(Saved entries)
↓↓↓

-- ==== Sys2Proof/Laws/FixLadder.lean ====
section
/-! SUPPORT. Operations of Machine/Ladder.lean that keep the queue, memory, the straps and the OTP. -/

namespace Sys2Proof.Machine

set_option linter.all false

@[simp] theorem State.countLadder_fixed (s : State) (o : DieOp) (k : Nat) :
    (State.countLadder s o k).fixed = s.fixed := by
  unfold State.countLadder
  repeat' (first | with_reducible rfl | with_reducible refine State.ite_fixed ?_ ?_ | simp only [State.mk_fixed, State.fold_fixed, apply_ite Prod.snd, ite_self, State.bump_fixed] | split | with_reducible refine (State.foldl_fixed _ (fun _ _ => ?_) _ _).trans ?_)

@[simp] theorem State.genOf_fixed (s : State) (n lba : Nat) :
    (State.genOf s n lba).2.fixed = s.fixed := by
  unfold State.genOf
  repeat' (first | with_reducible rfl | with_reducible refine State.ite_fixed ?_ ?_ | simp only [State.mk_fixed, State.fold_fixed, apply_ite Prod.snd, ite_self, State.drawBool_fixed] | with_reducible refine (State.drawBool_fixed_of (by assumption)).trans ?_ | split | with_reducible refine (State.foldl_fixed _ (fun _ _ => ?_) _ _).trans ?_)

theorem State.genOf_fixed_of {s : State} {n lba : Nat} {x0} {t : State} (h : State.genOf s n lba = (x0, t)) : t.fixed = s.fixed := by
  have := State.genOf_fixed s n lba
  rw [h] at this
  exact this

@[simp] theorem State.serveHost_fixed (s : State) (i key : Nat) (gen : Option Nat) (d : Blk) (h : Hmd) :
    (State.serveHost s i key gen d h).fixed = s.fixed := by
  unfold State.serveHost
  repeat' (first | with_reducible rfl | with_reducible refine State.ite_fixed ?_ ?_ | simp only [State.mk_fixed, State.fold_fixed, apply_ite Prod.snd, ite_self, State.genOf_fixed, State.openBlock_fixed, State.settle_fixed] | with_reducible refine (State.genOf_fixed_of (by assumption)).trans ?_ | split | with_reducible refine (State.foldl_fixed _ (fun _ _ => ?_) _ _).trans ?_)

@[simp] theorem State.withdrawTarget_fixed (s : State) (i key : Nat) :
    (State.withdrawTarget s i key).fixed = s.fixed := by
  unfold State.withdrawTarget
  repeat' (first | with_reducible rfl | with_reducible refine State.ite_fixed ?_ ?_ | simp only [State.mk_fixed, State.fold_fixed, apply_ite Prod.snd, ite_self, State.withdrawOps_fixed, State.zn_fixed] | split | with_reducible refine (State.foldl_fixed _ (fun _ _ => ?_) _ _).trans ?_)

@[simp] theorem State.sweepFrom_fixed (s : State) (n lba : Nat) :
    (State.sweepFrom s n lba).fixed = s.fixed := by
  unfold State.sweepFrom
  repeat' (first | with_reducible rfl | with_reducible refine State.ite_fixed ?_ ?_ | simp only [State.mk_fixed, State.fold_fixed, apply_ite Prod.snd, ite_self, State.retireOld_fixed, State.sc_fixed, State.setFld_fixed] | split | with_reducible refine (State.foldl_fixed _ (fun _ _ => ?_) _ _).trans ?_)

@[simp] theorem State.sweepRead_fixed (s : State) (n lba : Nat) :
    (State.sweepRead s n lba).fixed = s.fixed := by
  unfold State.sweepRead
  repeat' (first | with_reducible rfl | with_reducible refine State.ite_fixed ?_ ?_ | simp only [State.mk_fixed, State.fold_fixed, apply_ite Prod.snd, ite_self, State.issueReads_fixed, State.sweepFrom_fixed] | split | with_reducible refine (State.foldl_fixed _ (fun _ _ => ?_) _ _).trans ?_)

@[simp] theorem State.sweepLand_fixed (s : State) (n lba gen : Nat) (d : Blk) (h : Hmd) :
    (State.sweepLand s n lba gen d h).fixed = s.fixed := by
  unfold State.sweepLand
  repeat' (first | with_reducible rfl | with_reducible refine State.ite_fixed ?_ ?_ | simp only [State.mk_fixed, State.fold_fixed, apply_ite Prod.snd, ite_self, State.convCw_fixed, State.decryptBlk_fixed, State.encryptBlk_fixed, State.modBuf_fixed, State.reserveBuf_fixed, State.setEntry_fixed, State.sweepFrom_fixed] | with_reducible refine (State.convCw_fixed_of (by assumption)).trans ?_ | with_reducible refine (State.decryptBlk_fixed_of (by assumption)).trans ?_ | with_reducible refine (State.encryptBlk_fixed_of (by assumption)).trans ?_ | with_reducible refine (State.reserveBuf_fixed_of (by assumption)).trans ?_ | split | with_reducible refine (State.foldl_fixed _ (fun _ _ => ?_) _ _).trans ?_)

@[simp] theorem State.moveOne_fixed (s : State) (j at_ : Nat) (x : Moved) :
    (State.moveOne s j at_ x).fixed = s.fixed := by
  unfold State.moveOne
  repeat' (first | with_reducible rfl | with_reducible refine State.ite_fixed ?_ ?_ | simp only [State.mk_fixed, State.fold_fixed, apply_ite Prod.snd, ite_self, State.modReloc_fixed, State.relocNext_fixed] | split | with_reducible refine (State.foldl_fixed _ (fun _ _ => ?_) _ _).trans ?_)

@[simp] theorem State.jobOne_fixed (s : State) (j cw : Nat) (y : Moved) :
    (State.jobOne s j cw y).fixed = s.fixed := by
  unfold State.jobOne
  repeat' (first | with_reducible rfl | with_reducible refine State.ite_fixed ?_ ?_ | simp only [State.mk_fixed, State.fold_fixed, apply_ite Prod.snd, ite_self, State.jobProgram_fixed, State.modJob_fixed] | split | with_reducible refine (State.foldl_fixed _ (fun _ _ => ?_) _ _).trans ?_)

@[simp] theorem State.jobHelperIn_fixed (s : State) (j m cw : Nat) (erased : Bool) (y : Moved) :
    (State.jobHelperIn s j m cw erased y).fixed = s.fixed := by
  unfold State.jobHelperIn
  repeat' (first | with_reducible rfl | with_reducible refine State.ite_fixed ?_ ?_ | simp only [State.mk_fixed, State.fold_fixed, apply_ite Prod.snd, ite_self, State.jobEvaluate_fixed, State.modJob_fixed] | split | with_reducible refine (State.foldl_fixed _ (fun _ _ => ?_) _ _).trans ?_)

@[simp] theorem State.verifyRead_fixed (s : State) (blk slice : Nat) (slc : Bool) (p : Purpose) (ten : Nat) :
    (State.verifyRead s blk slice slc p ten).fixed = s.fixed := by
  unfold State.verifyRead
  repeat' (first | with_reducible rfl | with_reducible refine State.ite_fixed ?_ ?_ | simp only [State.mk_fixed, State.fold_fixed, apply_ite Prod.snd, ite_self, State.enqueue_fixed] | split | with_reducible refine (State.foldl_fixed _ (fun _ _ => ?_) _ _).trans ?_)

@[simp] theorem State.closingDone_fixed (s : State) (zmi : Nat) :
    (State.closingDone s zmi).fixed = s.fixed := by
  unfold State.closingDone
  repeat' (first | with_reducible rfl | with_reducible refine State.ite_fixed ?_ ?_ | simp only [State.mk_fixed, State.fold_fixed, apply_ite Prod.snd, ite_self, State.hk_fixed] | split | with_reducible refine (State.foldl_fixed _ (fun _ _ => ?_) _ _).trans ?_)

@[simp] theorem State.closeBody_fixed (s : State) (zmi idx : Nat) (verified : Bool) :
    (State.closeBody s zmi idx verified).fixed = s.fixed := by
  unfold State.closeBody
  repeat' (first | with_reducible rfl | with_reducible refine State.ite_fixed ?_ ?_ | simp only [State.mk_fixed, State.fold_fixed, apply_ite Prod.snd, ite_self, State.closingDone_fixed, State.dropRuns_fixed, State.linkRuns_fixed, State.modZone_fixed, State.releaseBufs_fixed] | split | with_reducible refine (State.foldl_fixed _ (fun _ _ => ?_) _ _).trans ?_)

@[simp] theorem State.closeStage_fixed (s : State) (b idx : Nat) (pack : List PackCw) :
    (State.closeStage s b idx pack).fixed = s.fixed := by
  unfold State.closeStage
  repeat' (first | with_reducible rfl | with_reducible refine State.ite_fixed ?_ ?_ | simp only [State.mk_fixed, State.fold_fixed, apply_ite Prod.snd, ite_self, State.linkRuns_fixed, State.modZone_fixed, State.publishEntry_fixed, State.reapStage_fixed, State.releaseBufs_fixed, State.thruDone_fixed, State.zn_fixed] | split | with_reducible refine (State.foldl_fixed _ (fun _ _ => ?_) _ _).trans ?_)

↑↑↑

• Your instructions
Copy out only the lines above from the one with "Prod.snd, ite_self, State.hk_fixed]" to the one with "theorem State.closeStage_fixed (s", inclusive, exactly as they stand.

• Result
  repeat' (first | with_reducible rfl | with_reducible refine State.ite_fixed ?_ ?_ | simp only [State.mk_fixed, State.fold_fixed, apply_ite Prod.snd, ite_self, State.hk_fixed] | split | with_reducible refine (State.foldl_fixed _ (fun _ _ => ?_) _ _).trans ?_)

@[simp] theorem State.closeBody_fixed (s : State) (zmi idx : Nat) (verified : Bool) :
    (State.closeBody s zmi idx verified).fixed = s.fixed := by
  unfold State.closeBody
  repeat' (first | with_reducible rfl | with_reducible refine State.ite_fixed ?_ ?_ | simp only [State.mk_fixed, State.fold_fixed, apply_ite Prod.snd, ite_self, State.closingDone_fixed, State.dropRuns_fixed, State.linkRuns_fixed, State.modZone_fixed, State.releaseBufs_fixed] | split | with_reducible refine (State.foldl_fixed _ (fun _ _ => ?_) _ _).trans ?_)

@[simp] theorem State.closeStage_fixed (s : State) (b idx : Nat) (pack : List PackCw) :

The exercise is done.